Repeatedly removes structural leaf nodes from a pedigree until no further
trimming is possible or a stopping condition is reached. After each removal
pass, parent ID columns are updated so that references to removed individuals
are set to NA.
Usage
trimPedigree(
ped,
personID = "ID",
momID = "momID",
dadID = "dadID",
include_terminal = TRUE,
include_founder_singletons = TRUE,
max_iter = Inf,
min_size = 0L,
remove_ids = NULL,
keep_var = NULL,
keep_vals = NULL,
verbose = FALSE
)Arguments
- ped
a pedigree dataset. Needs ID, momID, and dadID columns
- personID
character. Name of the column in ped for the person ID variable
- momID
character. Name of the column in ped for the mother ID variable
- dadID
character. Name of the column in ped for the father ID variable
- include_terminal
Logical. If
TRUE(default), flag individuals with no children (outdegree 0) as leaves.- include_founder_singletons
Logical. If
TRUE(default), also flag founders with exactly one child (indegree 0, outdegree 1) as leaves.- max_iter
Integer or
Inf. Maximum number of trimming iterations. Defaults toInf, which trims until no other stopping condition applies.- min_size
Integer. Minimum number of individuals to retain. Trimming stops before any removal that would reduce the pedigree below this size. Defaults to
0L.- remove_ids
Character vector of additional individual IDs to remove before any leaf-based trimming. Defaults to
NULL.- keep_var
Character. Optional column name of a phenotypic variable. Passed to
findLeavesat every iteration so that individuals with protected phenotype values are never removed.- keep_vals
Optional vector of phenotype values that protect an individual from removal. See
findLeavesfor full details.- verbose
Logical. If
TRUE, print counts of each leaf type.
Value
A trimmed pedigree data.frame with the same columns as the
input. Parent ID columns (momID, dadID) are updated to
NA for any references to removed individuals.
Details
The trimming process peels the pedigree from the outside in: first removing the outermost leaves, then re-evaluating the remaining structure so that newly exposed leaves can be removed in subsequent iterations.

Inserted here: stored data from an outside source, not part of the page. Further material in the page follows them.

/-- The value of a pattern, by its three fields. -/
theorem floatOf_floatPattern {e f : Nat} (neg : Bool) {ex fr : Nat} (hex : ex < 2 ^ e) (hfr : fr < 2 ^ f) :
    floatOf e f (floatPattern e f neg ex fr) =
      if ex = 2 ^ e - 1 then if fr = 0 then .infinity neg else .nan neg fr
      else .finite neg (floatMagnitude f ex fr / (floatMagnitude f ex fr).gcd (floatOne e f))
        (floatOne e f / (floatMagnitude f ex fr).gcd (floatOne e f)) := by
  have hupper : floatPattern e f neg ex fr / 2 ^ f = ex + 2 ^ e * neg.toNat := by
    rw [floatPattern, Nat.add_mul_div_left _ _ (Nat.two_pow_pos f), Nat.div_eq_of_lt hfr, Nat.zero_add]
  have hfraction : floatPattern e f neg ex fr % 2 ^ f = fr := by
    rw [floatPattern, Nat.add_mul_mod_self_left, Nat.mod_eq_of_lt hfr]
  have hexponent : (ex + 2 ^ e * neg.toNat) % 2 ^ e = ex := by
    rw [Nat.add_mul_mod_self_left, Nat.mod_eq_of_lt hex]
  have hsign : (floatPattern e f neg ex fr / 2 ^ (e + f) % 2 == 1) = neg := by
    rw [Nat.add_comm e f, pow_add, ← Nat.div_div_eq_div_mul, hupper, Nat.add_mul_div_left _ _ (Nat.two_pow_pos e),
      Nat.div_eq_of_lt hex, Nat.zero_add]
    cases neg <;> rfl
  simp only [floatOf, hupper, hfraction, hexponent, hsign]
  rfl

/-! ## Which patterns stand for a value -/

theorem log2_mul_pow {f fr : Nat} (hfr : fr < 2 ^ f) (s : Nat) : Nat.log2 ((2 ^ f + fr) * 2 ^ s) = f + s := by
  have hpos : 0 < 2 ^ f := Nat.two_pow_pos f
  rw [Nat.log2_eq_iff (Nat.mul_ne_zero (by omega) (Nat.two_pow_pos s).ne')]
  constructor
  · rw [pow_add]
    exact Nat.mul_le_mul_right _ (Nat.le_add_right _ _)
  · rw [show f + s + 1 = (f + 1) + s by omega, pow_add, pow_succ]
    exact Nat.mul_lt_mul_of_pos_right (by omega) (Nat.two_pow_pos s)

/-- The pattern of a number of units of the smallest subnormal, if it has one: `floatBits` after the division. -/
def numberPattern (e f : Nat) (neg : Bool) (n : Nat) : Option Nat :=
  if n < 2 ^ f then some (neg.toNat <<< (e + f) ||| n)
  else if n % 2 ^ (Nat.log2 n - f) != 0 || decide (2 ^ e - 1 ≤ Nat.log2 n - f + 1) then none
  else some (neg.toNat <<< (e + f) ||| (Nat.log2 n - f + 1) <<< f ||| (n >>> (Nat.log2 n - f) - 2 ^ f))

theorem floatBits_finite (e f : Nat) (neg : Bool) (num den : Nat) :
    floatBits e f (.finite neg num den) =
      if den == 0 || num * floatOne e f % den != 0 then none
      else numberPattern e f neg (num * floatOne e f / den) := rfl

/-- A number below `2 ^ f` has a subnormal pattern. -/
theorem numberPattern_of_lt {e f : Nat} (neg : Bool) {n : Nat} (hn : n < 2 ^ f) :
    numberPattern e f neg n = some (floatPattern e f neg 0 n) := by
  rw [numberPattern, if_pos hn, ← or_eq_floatPattern neg (Nat.two_pow_pos e) hn, Nat.zero_shiftLeft, Nat.or_zero]

/-- A number whose binary digits after the first `f + 1` are 0 has the pattern of its exponent and its fraction. -/
theorem numberPattern_of_normal {e f : Nat} (neg : Bool) {s fr : Nat} (hs : s + 1 < 2 ^ e - 1) (hfr : fr < 2 ^ f) :
    numberPattern e f neg ((2 ^ f + fr) * 2 ^ s) = some (floatPattern e f neg (s + 1) fr) := by
  have hge : ¬(2 ^ f + fr) * 2 ^ s < 2 ^ f :=
    Nat.not_lt.mpr ((Nat.le_add_right _ _).trans (Nat.le_mul_of_pos_right _ (Nat.two_pow_pos s)))
  have hdigits : ((2 ^ f + fr) * 2 ^ s) >>> s - 2 ^ f = fr := by
    rw [Nat.shiftRight_eq_div_pow, Nat.mul_div_cancel _ (Nat.two_pow_pos s), Nat.add_sub_cancel_left]
  have hexp : decide (2 ^ e - 1 ≤ s + 1) = false := decide_eq_false (by omega)
  rw [numberPattern, if_neg hge, log2_mul_pow hfr, Nat.add_sub_cancel_left, Nat.mul_mod_left, hdigits, hexp,
    if_neg (by decide), or_eq_floatPattern neg (by omega) hfr]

Iteration stops when any of the following conditions is met:
No leaf nodes remain.
The number of iterations reaches
max_iter.Removing the next batch of leaves would reduce the pedigree below
min_sizerows.
See also
findLeaves to preview which individuals would be removed.
Examples
if (FALSE) { # \dontrun{
ped <- data.frame(
ID = 1:6,
dadID = c(NA, NA, 1, 1, 3, NA),
momID = c(NA, NA, 2, 2, 4, NA)
)
trimPedigree(ped, verbose = TRUE)
trimPedigree(ped, min_size = 2, verbose = TRUE)
} # }